-- ==== Sys2Proof/Machine/Pfu.lean ====
section
/-! DEFINITION. The prefetch units (R308 to R318): kernels, gather descriptors, the recent-index filter, and the class 4 commands. A command
takes one index position at a step, in increasing order (R389). -/

namespace Sys2Proof.Machine

/-! ## Kernels (R41, R309, R310) -/

def kOp (w : W32) : Nat := w.toNat / 2 ^ 28
def kGd (w : W32) : Nat := w.toNat / 2 ^ 24 % 16
def kGa (w : W32) : Nat := w.toNat / 2 ^ 20 % 16
def kGb (w : W32) : Nat := w.toNat / 2 ^ 16 % 16
def kImm (w : W32) : Nat := w.toNat % 2 ^ 16

/-- Whether word k of a kernel of n words passes the checks of R41 and R310. -/
def kWordOk (n k : Nat) (w : W32) : Bool :=
  let d := decide (4 ≤ kGd w)
  let reg := d && kImm w == 0
  let imm := d && kGb w == 0
  match kOp w with
  | 0x0 => reg | 0x2 => reg | 0x3 => reg | 0x4 => reg | 0x5 => reg | 0xA => reg
  | 0x1 => imm | 0x8 => imm | 0xF => imm
  | 0x6 => imm && decide (kImm w < 64)
  | 0x7 => imm && decide (kImm w < 64)
  | 0x9 => imm && kGa w == 0
  | 0xC => kGd w == 0 && kGb w == 0 && kImm w == 0
  | 0xD => kGd w == 0 && kGa w == 0 && kGb w == 0 && kImm w == 0
  | _ => kGd w == 0 && kImm w != 0 && decide (k + 1 + kImm w < n)

def kernelOk (ws : List W32) : Bool := ws.zipIdx.all fun e => kWordOk ws.length e.2 e.1

/-- The registers of a kernel. -/
def kReg (g : List W64) (i : Nat) : W64 := g.getD i 0
/-- IMM sign-extended. -/
def kSimm (w : W32) : W64 := BitVec.ofInt 64 (sextNat 16 w.toNat)

/-- The result of a word that writes gd from registers and IMM. -/
def kValue (g : List W64) (w : W32) : W64 :=
  let a := kReg g (kGa w)
  let b := kReg g (kGb w)
  match kOp w with
  | 0x0 => a + b
  | 0x1 => a + kSimm w
  | 0x2 => a - b
  | 0x3 => a * b
  | 0x4 => a &&& b
  | 0x5 => a ||| b
  | 0x6 => a <<< kImm w
  | 0x7 => a >>> kImm w
  | 0x9 => kSimm w
  | 0xA => a ^^^ b
  | _ => a &&& w64 (kImm w)

/-- What an index leads to. -/
inductive Target where
  | row (a : Nat)
  | invalid
  | missing
  deriving DecidableEq, Repr

/-- A kernel run from word k on (R309, R310). -/
def runKernel (w : Who) (ws : List W32) : Nat → Nat → List W64 → Eng Target
  | 0, _, _ => pure .invalid
  | fuel + 1, k, g =>
    match ws[k]? with
    | none => pure .invalid
    | some x =>
      let a := kReg g (kGa x)
      let skip := k + 1 + kImm x
      match kOp x with
      | 0xC => pure (.row a.toNat)
      | 0xD => pure .invalid
      | 0xB => runKernel w ws fuel (if kReg g (kGb x) ≤ a then skip else k + 1) g
      | 0xE => runKernel w ws fuel (if a = kReg g (kGb x) then skip else k + 1) g
      | 0x8 => do
        let va := (a + kSimm x).toNat
        match ← if va % 8 = 0 then tryBytes w va 8 else pure none with
        | none => pure .missing
        | some bs => if ppois bs then pure .missing else runKernel w ws fuel (k + 1) (g.set (kGd x) (w64 (pnum bs)))
      | _ => runKernel w ws fuel (k + 1) (g.set (kGd x) (kValue g x))

def Cluster.kernAt (c : Cluster) (k : Nat) : Option (Nat × List W32) := c.kern.get none k

/-- The accesses of a PFU, through its own translation cache (R112). -/
def RunCmd.pfu (r : RunCmd) (s : State) : Who := { r.who s with via := 64 + s.cmd.unit }

/-- G.KERN (R310, R317): it waits while a running command uses the slot. -/
def execGKern (slot : Fin 4) (base nw : Nat) (s : State) : Out :=
  command (fun r => do
    let s ← get
    let c := s.clusterAt s.cmd.ck
    must (match c.kernAt slot with | some k => k.1 == r.cmd.job | none => true) 4
    if (c.engAt 4).runs.any fun x => x.gather.isSome && fld (w64 (x.aux.getD 5 0)) 27 1 == 1 && fld (w64 (x.aux.getD 5 0)) 24 2 == slot.val then throw .stall
    else
      let bs ← readBytes (r.pfu s) base (4 * nw)
      let ws := (List.range nw).map fun k => w32 (pfield bs (4 * k) 4)
      must (!ppois bs && kernelOk ws) 0x12
      modify fun s => s.modCluster s.cmd.ck fun c => { c with kern := c.kern.set none slot (some (r.cmd.job, ws)) }
      pure true) s

/-- A removed job's kernel slots emptied (R319). -/
def State.freeKernels (s : State) (ck job : Nat) : State :=
  s.modCluster ck fun c => { c with kern := c.kern.filter fun e => !(match e.2 with | some k => k.1 == job | none => true) }

/-! ## Gather descriptors (R311) -/

/-- A descriptor; the command keeps its first six doublewords. -/
structure GDesc where
  i64 : Bool
  ibase : Nat
  tbase : Nat
  dbase : Nat
  n : Nat
  nrows : Nat
  tstr : Nat
  dstr : Nat
  bag : Nat
  kern : Option Nat
  rlen : Nat
  deriving DecidableEq, Repr

def gdesc (d : Nat → W64) : GDesc :=
  { i64 := fld (d 0) 63 1 == 1, ibase := fld (d 0) 0 56, tbase := fld (d 1) 0 56, dbase := fld (d 2) 0 56, n := fld (d 3) 32 32, nrows := fld (d 3) 0 32,
    tstr := fld (d 4) 32 32, dstr := fld (d 4) 0 32, bag := fld (d 5) 32 16,
    kern := if fld (d 5) 27 1 = 1 then some (fld (d 5) 24 2) else none, rlen := fld (d 5) 0 24 }

def GDesc.isz (g : GDesc) : Nat := if g.i64 then 8 else 4
/-- The descriptor that a running command keeps. -/
def RunCmd.gd (r : RunCmd) : GDesc := gdesc fun k => w64 (r.aux.getD k 0)

/-- The kinds of gather. -/
inductive GKind where
  | rows (pf zf : Bool)
  | emb (q4 bf16 zf : Bool)
  | scat (op : Nat)
  deriving DecidableEq, Repr

/-- The element size that bases, strides and RLEN keep. -/
def GKind.esz : GKind → Nat
  | .scat 0 => 4 | .scat 1 => 8 | .emb _ bf16 _ => if bf16 then 2 else 4 | _ => 1
def GKind.isScat : GKind → Bool | .scat _ => true | _ => false
/-- The bytes of a row-code image of n columns (R61). -/
def imageSize (q4 : Bool) (n : Nat) : Nat := 4 + (if q4 then (n + 1) / 2 else n)
/-- The bytes of a table row, and those that a position writes. -/
def GDesc.inLen (g : GDesc) : GKind → Nat | .emb q4 _ _ => imageSize q4 g.rlen | _ => g.rlen
def GDesc.outLen (g : GDesc) (k : GKind) : Nat := match k with | .emb .. => g.rlen * k.esz | _ => g.rlen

+++

WORK REQUIRED: The required output is the stretch of entries above from the line containing "a >>> kImm w" through the line containing "let va := (a + kSimm x).toNat", reproduced exactly.

OUTPUT FOR THIS EXERCISE:
  | 0x7 => a >>> kImm w
  | 0x9 => kSimm w
  | 0xA => a ^^^ b
  | _ => a &&& w64 (kImm w)

/-- What an index leads to. -/
inductive Target where
  | row (a : Nat)
  | invalid
  | missing
  deriving DecidableEq, Repr

/-- A kernel run from word k on (R309, R310). -/
def runKernel (w : Who) (ws : List W32) : Nat → Nat → List W64 → Eng Target
  | 0, _, _ => pure .invalid
  | fuel + 1, k, g =>
    match ws[k]? with
    | none => pure .invalid
    | some x =>
      let a := kReg g (kGa x)
      let skip := k + 1 + kImm x
      match kOp x with
      | 0xC => pure (.row a.toNat)
      | 0xD => pure .invalid
      | 0xB => runKernel w ws fuel (if kReg g (kGb x) ≤ a then skip else k + 1) g
      | 0xE => runKernel w ws fuel (if a = kReg g (kGb x) then skip else k + 1) g
      | 0x8 => do
        let va := (a + kSimm x).toNat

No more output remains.